## [What you have to do]
Only the lines below starting at the one that contains "-- ==== Sys2Proof/Laws/Bodies.lean" and ending at the one that contains "rename_i pos f e" are to be reproduced, exactly and with both ends kept.
BEGIN Data shown
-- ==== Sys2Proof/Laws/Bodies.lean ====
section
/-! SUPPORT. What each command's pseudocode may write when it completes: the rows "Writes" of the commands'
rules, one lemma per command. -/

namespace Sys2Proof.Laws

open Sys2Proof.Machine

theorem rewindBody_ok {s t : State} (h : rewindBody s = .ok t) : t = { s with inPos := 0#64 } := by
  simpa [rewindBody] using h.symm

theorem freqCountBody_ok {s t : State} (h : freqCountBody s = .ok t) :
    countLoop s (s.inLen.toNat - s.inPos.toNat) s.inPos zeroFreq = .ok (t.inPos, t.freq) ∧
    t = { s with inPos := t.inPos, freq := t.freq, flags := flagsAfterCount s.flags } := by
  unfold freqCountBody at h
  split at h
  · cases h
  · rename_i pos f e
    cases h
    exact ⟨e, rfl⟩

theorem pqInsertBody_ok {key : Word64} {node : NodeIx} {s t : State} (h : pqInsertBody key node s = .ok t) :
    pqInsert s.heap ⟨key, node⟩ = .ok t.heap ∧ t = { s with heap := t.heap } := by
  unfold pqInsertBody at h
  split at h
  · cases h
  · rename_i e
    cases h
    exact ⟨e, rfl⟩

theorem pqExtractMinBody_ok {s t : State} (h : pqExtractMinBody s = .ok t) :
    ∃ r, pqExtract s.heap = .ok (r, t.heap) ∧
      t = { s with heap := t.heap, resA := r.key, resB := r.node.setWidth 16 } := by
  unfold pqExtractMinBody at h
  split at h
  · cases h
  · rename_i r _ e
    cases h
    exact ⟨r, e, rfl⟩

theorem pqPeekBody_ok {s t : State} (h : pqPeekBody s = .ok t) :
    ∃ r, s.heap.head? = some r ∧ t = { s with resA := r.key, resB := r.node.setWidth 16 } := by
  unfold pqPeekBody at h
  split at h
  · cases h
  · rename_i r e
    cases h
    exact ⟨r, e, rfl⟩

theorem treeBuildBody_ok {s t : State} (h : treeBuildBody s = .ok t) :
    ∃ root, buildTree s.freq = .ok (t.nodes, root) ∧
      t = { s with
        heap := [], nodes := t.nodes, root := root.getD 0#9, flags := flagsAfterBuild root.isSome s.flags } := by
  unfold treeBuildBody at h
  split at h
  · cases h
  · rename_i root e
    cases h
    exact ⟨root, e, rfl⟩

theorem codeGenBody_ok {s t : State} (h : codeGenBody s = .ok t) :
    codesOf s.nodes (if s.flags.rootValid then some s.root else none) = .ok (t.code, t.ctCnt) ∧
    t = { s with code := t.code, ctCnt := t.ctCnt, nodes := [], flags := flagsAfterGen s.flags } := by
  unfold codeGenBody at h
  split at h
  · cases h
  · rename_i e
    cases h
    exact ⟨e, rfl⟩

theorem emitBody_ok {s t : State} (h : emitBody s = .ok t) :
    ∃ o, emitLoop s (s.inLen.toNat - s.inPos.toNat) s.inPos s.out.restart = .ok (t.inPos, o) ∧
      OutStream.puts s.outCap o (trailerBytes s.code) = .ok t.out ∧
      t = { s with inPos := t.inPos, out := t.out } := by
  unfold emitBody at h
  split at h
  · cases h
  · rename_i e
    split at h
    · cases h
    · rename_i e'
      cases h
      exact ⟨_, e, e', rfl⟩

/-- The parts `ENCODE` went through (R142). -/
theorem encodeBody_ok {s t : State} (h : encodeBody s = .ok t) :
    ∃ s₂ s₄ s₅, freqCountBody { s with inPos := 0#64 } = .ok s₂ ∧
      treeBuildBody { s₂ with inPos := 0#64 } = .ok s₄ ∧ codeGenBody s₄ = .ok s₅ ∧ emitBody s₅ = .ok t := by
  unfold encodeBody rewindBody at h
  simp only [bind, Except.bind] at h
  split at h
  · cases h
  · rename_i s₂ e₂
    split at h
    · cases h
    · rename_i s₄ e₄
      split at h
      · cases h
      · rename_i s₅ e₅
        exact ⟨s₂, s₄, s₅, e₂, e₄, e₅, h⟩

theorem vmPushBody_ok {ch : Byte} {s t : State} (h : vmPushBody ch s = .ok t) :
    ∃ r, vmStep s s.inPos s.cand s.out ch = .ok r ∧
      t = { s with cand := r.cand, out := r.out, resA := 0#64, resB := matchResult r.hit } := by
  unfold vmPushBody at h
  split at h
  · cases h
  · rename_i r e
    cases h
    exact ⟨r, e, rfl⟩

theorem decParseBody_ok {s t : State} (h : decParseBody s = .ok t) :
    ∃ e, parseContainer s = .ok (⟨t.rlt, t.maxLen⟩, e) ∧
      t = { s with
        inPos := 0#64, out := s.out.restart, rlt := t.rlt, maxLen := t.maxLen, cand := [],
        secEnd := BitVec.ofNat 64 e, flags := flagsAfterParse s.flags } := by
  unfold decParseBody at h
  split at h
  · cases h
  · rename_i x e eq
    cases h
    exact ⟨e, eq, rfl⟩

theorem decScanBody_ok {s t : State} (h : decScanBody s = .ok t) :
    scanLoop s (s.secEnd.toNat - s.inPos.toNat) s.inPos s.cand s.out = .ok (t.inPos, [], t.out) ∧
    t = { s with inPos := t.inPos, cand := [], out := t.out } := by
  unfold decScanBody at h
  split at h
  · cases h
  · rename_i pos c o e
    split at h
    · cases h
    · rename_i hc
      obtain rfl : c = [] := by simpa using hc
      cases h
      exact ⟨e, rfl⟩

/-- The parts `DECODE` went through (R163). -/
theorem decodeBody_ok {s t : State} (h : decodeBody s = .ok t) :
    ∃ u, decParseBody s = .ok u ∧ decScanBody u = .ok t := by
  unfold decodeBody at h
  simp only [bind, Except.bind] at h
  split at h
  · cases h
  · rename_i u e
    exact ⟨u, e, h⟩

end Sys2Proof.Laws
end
END Data shown
BEGIN Data shown
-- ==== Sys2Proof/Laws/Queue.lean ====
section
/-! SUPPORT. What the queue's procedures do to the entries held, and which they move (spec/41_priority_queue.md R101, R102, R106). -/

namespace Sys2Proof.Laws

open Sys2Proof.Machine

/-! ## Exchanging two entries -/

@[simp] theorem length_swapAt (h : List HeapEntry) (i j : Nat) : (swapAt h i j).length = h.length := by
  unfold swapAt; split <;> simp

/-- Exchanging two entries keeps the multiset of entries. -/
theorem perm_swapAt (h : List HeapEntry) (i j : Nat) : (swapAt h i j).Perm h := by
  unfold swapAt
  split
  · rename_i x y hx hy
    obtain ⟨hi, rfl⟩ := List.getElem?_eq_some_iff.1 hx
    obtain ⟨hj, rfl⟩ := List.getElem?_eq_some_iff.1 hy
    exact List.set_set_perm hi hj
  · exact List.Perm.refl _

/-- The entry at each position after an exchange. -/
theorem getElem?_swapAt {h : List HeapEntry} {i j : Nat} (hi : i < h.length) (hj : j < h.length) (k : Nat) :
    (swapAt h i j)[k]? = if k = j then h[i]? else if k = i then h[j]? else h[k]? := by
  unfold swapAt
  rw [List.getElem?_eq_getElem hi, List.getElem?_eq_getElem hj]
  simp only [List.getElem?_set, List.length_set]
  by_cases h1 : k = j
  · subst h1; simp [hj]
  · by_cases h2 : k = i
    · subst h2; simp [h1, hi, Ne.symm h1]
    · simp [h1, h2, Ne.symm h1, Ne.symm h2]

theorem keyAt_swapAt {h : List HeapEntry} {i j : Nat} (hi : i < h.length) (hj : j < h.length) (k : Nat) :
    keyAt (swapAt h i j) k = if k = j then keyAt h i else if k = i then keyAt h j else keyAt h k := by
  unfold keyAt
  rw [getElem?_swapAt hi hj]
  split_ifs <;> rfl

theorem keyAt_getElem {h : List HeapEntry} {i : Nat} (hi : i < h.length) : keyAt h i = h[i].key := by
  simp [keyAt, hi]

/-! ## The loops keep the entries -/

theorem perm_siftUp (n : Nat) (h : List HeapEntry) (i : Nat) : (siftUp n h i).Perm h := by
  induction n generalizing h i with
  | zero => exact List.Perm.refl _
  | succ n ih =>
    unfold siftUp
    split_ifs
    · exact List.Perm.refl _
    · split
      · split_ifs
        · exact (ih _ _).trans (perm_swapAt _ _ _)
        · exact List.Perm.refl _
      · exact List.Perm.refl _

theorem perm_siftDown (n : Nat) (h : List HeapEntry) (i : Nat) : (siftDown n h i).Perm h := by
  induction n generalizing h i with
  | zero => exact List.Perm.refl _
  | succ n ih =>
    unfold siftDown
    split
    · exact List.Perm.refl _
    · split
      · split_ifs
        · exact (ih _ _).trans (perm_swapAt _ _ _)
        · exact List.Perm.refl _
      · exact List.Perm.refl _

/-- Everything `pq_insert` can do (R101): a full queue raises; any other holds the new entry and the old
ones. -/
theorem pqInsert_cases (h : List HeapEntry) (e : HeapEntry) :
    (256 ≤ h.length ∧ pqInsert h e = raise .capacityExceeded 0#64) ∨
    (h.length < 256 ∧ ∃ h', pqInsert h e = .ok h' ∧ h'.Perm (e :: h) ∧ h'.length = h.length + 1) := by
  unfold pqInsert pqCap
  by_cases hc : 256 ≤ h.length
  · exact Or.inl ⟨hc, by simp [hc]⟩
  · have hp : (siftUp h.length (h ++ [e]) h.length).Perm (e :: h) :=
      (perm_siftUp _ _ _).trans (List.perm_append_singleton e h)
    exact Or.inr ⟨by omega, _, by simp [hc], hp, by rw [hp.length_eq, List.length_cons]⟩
END Data shown
## [Expected answer]
-- ==== Sys2Proof/Laws/Bodies.lean ====
section
/-! SUPPORT. What each command's pseudocode may write when it completes: the rows "Writes" of the commands'
rules, one lemma per command. -/

namespace Sys2Proof.Laws

open Sys2Proof.Machine

theorem rewindBody_ok {s t : State} (h : rewindBody s = .ok t) : t = { s with inPos := 0#64 } := by
  simpa [rewindBody] using h.symm

theorem freqCountBody_ok {s t : State} (h : freqCountBody s = .ok t) :
    countLoop s (s.inLen.toNat - s.inPos.toNat) s.inPos zeroFreq = .ok (t.inPos, t.freq) ∧
    t = { s with inPos := t.inPos, freq := t.freq, flags := flagsAfterCount s.flags } := by
  unfold freqCountBody at h
  split at h
  · cases h
  · rename_i pos f e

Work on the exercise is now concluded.